Glioblastoma (GBM) carries a high economic burden for patients and caregivers, much of which is associated with initial surgery. The authors investigated the impact of insurance status on the inpatient hospital costs of surgery for patients with GBM.

METHODS

The authors conducted a retrospective review of patients with GBM (2010–2015) undergoing their first resection at the University of California, San Francisco, and corresponding inpatient hospital costs.

RESULTS

Of 227 patients with GBM (median age 62 years, 37.9% females), 31 (13.7%) had Medicaid, 94 (41.4%) had Medicare, and 102 (44.9%) had private insurance. Medicaid patients had 30% higher overall hospital costs for surgery compared to non-Medicaid patients ($50,285 vs $38,779, p = 0.01). Medicaid patients had higher intensive care unit (ICU; p < 0.01), operating room (p < 0.03), imaging (p < 0.001), room and board (p < 0001), and pharmacy (p < 0.02) costs versus non-Medicaid patients. Medicaid patients had significantly longer overall and ICU lengths of stay (6.9 and 2.6 days) versus Medicare (4.0 and 1.5 days) and privately insured patients (3.9 and 1.8 days, p < 0.01). Medicaid patients had similar comorbidity rates to Medicare patients (67.8% vs 68.1%), and both groups had higher comorbidity rates than privately insured patients (37.3%, p < 0.0001). Only 67.7% of Medicaid patients had primary care providers (PCPs) versus 91.5% of Medicare and 86.3% of privately insured patients (p = 0.009) at the time of presentation.
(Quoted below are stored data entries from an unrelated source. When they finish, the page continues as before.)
/-- The request as a forced release puts it at the tail: released, one more retry; a second leg as a LOAD (R119). -/
def Transport.released (t : Transport) (r : MoveReq) : MoveReq :=
  match t.secondOf r with
  | some l => { l.load with retries := 1 }
  | none => { r with granted := false, interrupted := false, retries := r.retries + 1 }

/-- A source hand-over fails: a forced release (R119). -/
def State.forcedRelease (s : State) : State :=
  match s.trans.grant with
  | none => s
  | some r =>
    let source := s.trans.legSource r
    let n := s.trans.legDisc r
    let b := s.trans.legBay r
    let q := s.trans.released r
    let s := (s.giveUpAt source).takeCurrent
    let s := (s.modTrans fun t => { t with forcedReleases := (t.forcedReleases + 1) % 16 }).latch .handling
    let s := s.armIdle
    if q.retries < s.settingNat Config.sRetries then s.joinQueue q
    else s.postWaiting.retriesSpent q source n b

/-- The arm finds the spindle empty at its pick (R123). A spindle whose sensor change was taken before is EMPTY already: its state does not change, and SPINDLE is not raised again (DESIGN CHOICE, log 45). -/
def State.foundEmpty (s : State) (r : MoveReq) (i : SpindleId) : State :=
  let n := s.trans.legDisc r
  let b := s.trans.legBay r
  ((s.setSpindle i .empty).dropCurrent.armIdle).pickFailed b n

/-! ## Destination failures (R121, R122, R127) -/

/-- The station that awaited the leg's disc is told it will not come (R121, R127, R129). -/
def State.tellAwaiting (s : State) (r : MoveReq) (at_ : Station) (n : Nat) (accept : Bool) : State :=
  match at_ with
  | .bay b => s.discWillNotCome b n accept
  | .prn =>
    match r.kind, r.requester with
    | .printIn, .bay b => s.discWillNotCome b n false
    | _, _ => s
  | .spindle _ | .bin _ | .arm => s

/-- The current leg now leads to REJECT, and the arm departs for it (R121 step 5). -/
def State.toReject (s : State) : State :=
  (s.modCurrent (MoveReq.redirect s.trans.leg (.bin .reject))).depart

/-- A failed acceptance with the disc on the arm: HANDLING, TO_OUT, the station told, on to REJECT (R121 steps 3 to 5). -/
def State.divert (s : State) (r : MoveReq) : State :=
  let n := s.trans.legDisc r
  let at_ := s.trans.legDest r
  ((((s.setReject n .handling).setToOut n).tellAwaiting r at_ n true)).toReject

/-- A destination hand-over at a bay or PRN fails; a disc set on the tray is first retaken (R121). A disc that the pick sensor does not read on the arm is taken to be set, its setting reported or not (DESIGN CHOICE, log 46). -/
def State.destFailure (s : State) : State :=
  match s.trans.grant with
  | none => s
  | some r =>
    let s := (s.giveUpAt (s.trans.legDest r)).latch .handling
    if s.sensors.pick then s.divert r else s.startAck .retake
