/-- The lowest FREE lane takes the bay at the head of the queue and orders READ for chunk 0, and so on while a lane is FREE and a bay waits. A READ completion by its chunk index: a match is counted and the next chunk read, or after the last the disc is verified and GOOD; a repeat only counts; a mismatch under stop FIRST, a sequence error, and a last chunk with any mismatch under stop ALL end the verification with a rejected disc. That a rejected disc's unload waits while the bay has a move in the queue is the model's choice (log 9). -/
def Obligations.LanesReadChunksInOrder : Prop :=
  (∀ (s : State) (b : BayId) (rest : List BayId) (l : LaneId) (n : Nat) (k : JobSlot) (j : Job) (m : ImageId) (i : Image),
    s.verify.queue = b :: rest → rest.length < 12 → s.lane l = none → (∀ x, x < l → s.lane x ≠ none) → (s.bay b).disc = some n →
    (s.bay b).job = some k → s.job k = some j → (s.bay b).imageSlot = some m → s.image m = some i →
    let u : State := { s with
      verify := { s.verify with queue := rest, lanes := s.verify.lanes.set l.val (some
        { bay := b, disc := n, mode := j.verifyMode, stop := j.verifyStop, imageSlot := m,
          chunks := (i.size + 31) / 32, next := 0, mismatches := 0, readOut := true }) }
      bays := s.bays.set b.val (({ s.bay b with state := .verifying }).withRequest (.read 0) (s.now + 6000)) }
    exec .verifyLaneTake s = exec .verifyLaneTake u ∧
    (rest = [] ∨ (∀ x, x ≠ l → s.lane x ≠ none) → exec .verifyLaneTake s = .next u)) ∧
  (∀ s : State, s.verify.queue = [] ∨ (∀ l, s.lane l ≠ none) → exec .verifyLaneTake s = .next s) ∧
  (∀ (s : State) (b : BayId) (o : Outstanding) (q : Nat) (l : LaneId) (y : Lane) (data : List Byte) (i : Image) (d : Disc),
    (s.bay b).state = .verifying → (s.bay b).out = some o → o.req = .read q → s.lane l = some y → y.bay = b →
    (∀ x z, s.lane x = some z → z.bay = b → x = l) → (s.bay b).disc = some y.disc → s.disc y.disc = some d →
    s.image y.imageSlot = some i →
    let length := min 32 (i.size - 32 * y.next)
    let good := data.length = length * 2048 ∧ i.digests.getD y.next none = some (digestOf data) ∧
      (y.mode = .full → data = i.read (32 * y.next) length)
    let verified := if s.verify.chunksVerified < 4294967295 then s.verify.chunksVerified + 1 else 4294967295
    let mismatched := if s.verify.mismatched < 65535 then s.verify.mismatched + 1 else 65535
    let c : CompletionKind → Nat → Instr := fun kind index => .readComplete b o.number kind index data
    (good → y.next + 1 < y.chunks →
      exec (c .ok y.next) s = .next { s with
        verify := { s.verify with
          chunksVerified := verified
          lanes := s.verify.lanes.set l.val (some { y with next := y.next + 1, readOut := true }) }
        bays := s.bays.set b.val (({ s.bay b with out := none }).withRequest (.read (y.next + 1)) (s.now + 6000)) }) ∧
    (good → y.chunks ≤ y.next + 1 → y.mismatches = 0 → d.disposition = .pending → d.burned = true →
      ∃ t e, exec (c .ok y.next) s = .next t ∧ t.verify.chunksVerified = verified ∧ t.lane l = none ∧
        t.disc y.disc = some e ∧ e.verified = true ∧ e.disposition = .good ∧
        (t.bay b).state = .awaitUnload ∧ (t.bay b).out = none ∧
        (∀ dest : Station, (∃ j, s.jobOf d = some j ∧ j.label.isSome = true ∧ j.printOrder = some .burnFirst) ∧ dest = .prn ∨
            (∀ j, s.jobOf d = some j → ¬ (j.label.isSome = true ∧ j.printOrder = some .burnFirst)) ∧ dest = .bin .out →
          s.unloadPosted t b y.disc dest)) ∧
    (good → y.chunks ≤ y.next + 1 → y.mismatches ≠ 0 →
      ∃ t, exec (c .ok y.next) s = .next t ∧ s.unloadsToReject t b y.disc .verifyMismatch ∧
        t.verify.chunksVerified = verified ∧ t.cond .verifyFail = true ∧ t.status.pending.getLsbD 13 = true) ∧
    (1 ≤ y.next → exec (c .ok (y.next - 1)) s = .next { s with verify := { s.verify with
      repeats := if s.verify.repeats < 65535 then s.verify.repeats + 1 else 65535 } }) ∧
    (∀ index, index ≠ y.next → index + 1 ≠ y.next →
      ∃ t, exec (c .ok index) s = .next t ∧ s.unloadsToReject t b y.disc .verifySequence ∧
        t.cond .verifyFail = true ∧ t.status.pending.getLsbD 13 = true) ∧
    (∀ kind, kind ≠ .ok ∨ ¬ good → y.stop = .first ∨ y.chunks ≤ y.next + 1 →
      ∃ t e, exec (c kind y.next) s = .next t ∧ s.unloadsToReject t b y.disc .verifyMismatch ∧
        t.verify.mismatched = mismatched ∧ t.disc y.disc = some e ∧
        e.mismatches = (if d.mismatches < 65535 then d.mismatches + 1 else 65535) ∧ t.cond .verifyFail = true ∧
        t.status.pending.getLsbD 13 = true) ∧
    (∀ kind, kind ≠ .ok ∨ ¬ good → y.stop = .all → y.next + 1 < y.chunks →
      ∃ t, exec (c kind y.next) s = .next t ∧ t.verify.mismatched = mismatched ∧
        t.lane l = some { y with
          next := y.next + 1, mismatches := if y.mismatches < 65535 then y.mismatches + 1 else 65535
          readOut := true } ∧
        t.bay b = ({ s.bay b with out := none }).withRequest (.read (y.next + 1)) (s.now + 6000)))

/-- TRAY OPEN OK at the station of the leg under way makes the tray ready for the arm. TRAY CLOSE OK is the bay's acceptance: the record moves to the bay, IDENTIFY is issued, and the leg is done. A TRAY OPEN that fails is a forced release at the source, its retries left or spent. Either that fails at the destination sends a disc still on the arm on to REJECT, and with none there starts the retake, a step of the hand-over that the model adds (log 8); that a disc not yet reported set is taken for set is its choice (log 46). Moves that waited follow (log 9). -/
def Obligations.TrayCompletionsDriveTheHandOver : Prop :=
  ∀ (s : State) (b : BayId) (o : Outstanding) (older younger : List MoveReq) (r : MoveReq),
    (s.bay b).out = some o → s.granting older r younger →
    let n := s.trans.legDisc r
    let source := s.trans.arm = .granted ∧ s.trans.legSource r = .bay b
    let dest := s.trans.arm = .carrying ∧ s.trans.legDest r = .bay b
    let fails := fun c : Instr => ∃ t, exec c s = .next t ∧ s.goesToReject t older r younger ∧
      (t.bay b).out = none ∧ s.rejectsDisc t n .handling ∧ s.failsAcceptance t b n ∧ t.cond .handling = true
    let retakes := fun c : Instr => ∃ t, exec c s = .next t ∧ t.cond .handling = true ∧
      t.trans = { s.trans with
        moveTimer := none, handover := some .retake, ackTimer := some (s.now + s.settingNat 8) } ∧
      (t.bay b).out = none ∧ s.changesOnly [.bays, .trans, .status] t
    (o.req = .trayOpen →
      (source ∨ dest → exec (.trayOpenComplete b o.number .ok) s = .next { s with
        bays := s.bays.set b.val { s.bay b with out := none }
        trans := { s.trans with handover := some .trayReady } }) ∧
      (∀ kind, kind ≠ .ok →
        (source → r.retries + 1 < s.settingNat 10 →
          ∃ t, exec (.trayOpenComplete b o.number kind) s = .next t ∧ s.forcedFree t older r.again younger ∧
            (t.bay b).out = none ∧ s.changesOnly [.bays, .trans, .status] t) ∧
        (source → s.settingNat 10 ≤ r.retries + 1 →
          ∃ t, exec (.trayOpenComplete b o.number kind) s = .next t ∧ s.spentAtBay t older r younger b) ∧
        (dest → s.sensors.pick = true → fails (.trayOpenComplete b o.number kind)) ∧
        (dest → s.sensors.pick = false → retakes (.trayOpenComplete b o.number kind)))) ∧
    (o.req = .trayClose → dest →
      (∀ d, s.trans.lastLeg r → s.disc n = some d → (∀ q ∈ s.trans.waiting, q.disc ≠ n) →
        ∃ t, exec (.trayCloseComplete b o.number .ok) s = .next t ∧
          t.disc n = some { d with
            location := .bay b, stage := if d.stage = .toOut then .toOut else .inBay } ∧
          t.bay b = ({ s.bay b with
            out := none, state := .ident, handoverFailures := 0, survey := false
            identDeadline := some (s.now + 30000) }).withRequest .identify (s.now + 30000) ∧
          s.trans.leaves t.trans (older ++ younger) ∧
          t.trans = { s.trans.freed with queue := t.trans.queue, waiting := t.trans.waiting } ∧
          t.sensors = { s.sensors with pick := false } ∧
          s.changesOnly [.bays, .discs, .trans, .sensors, .status, .dispatch] t) ∧
      (∀ kind, kind ≠ .ok →
        (s.sensors.pick = true → fails (.trayCloseComplete b o.number kind)) ∧
        (s.sensors.pick = false → retakes (.trayCloseComplete b o.number kind))))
Tumor diameter at diagnosis was largest for Medicaid (4.7 cm) versus Medicare (4.1 cm) and privately insured patients (4.2 cm, p = 0.03). Preoperative (70 vs 90, p = 0.02) and postoperative (80 vs 90, p = 0.03) Karnofsky Performance Scale (KPS) scores were lowest for Medicaid versus non-Medicaid patients, while in subgroup analysis, postoperative KPS score was lowest for Medicaid patients (80, vs 90 for Medicare and 90 for private insurance; p = 0.03). Medicaid patients had significantly shorter median overall survival (10.7 months vs 12.8 months for Medicare and 15.8 months for private insurance; p = 0.02). Quality-adjusted life year (QALY) scores were 0.66 and 1.05 for Medicaid and non-Medicaid patients, respectively (p = 0.036). The incremental cost per QALY was $29,963 lower for the non-Medicaid cohort.

CONCLUSIONS

Patients with GBMs and Medicaid have higher surgical costs, longer lengths of stay, poorer survival, and lower QALY scores. This study indicates that these patients lack PCPs, have more comorbidities, and present later in the disease course with larger tumors; these factors may drive the poorer postoperative function and greater consumption of hospital resources that were identified. Given limited resources and rising healthcare costs, factors such as access to PCPs, equitable adjuvant therapy, and early screening/diagnosis of disease need to be improved in order to improve prognosis and reduce hospital costs for patients with GBM.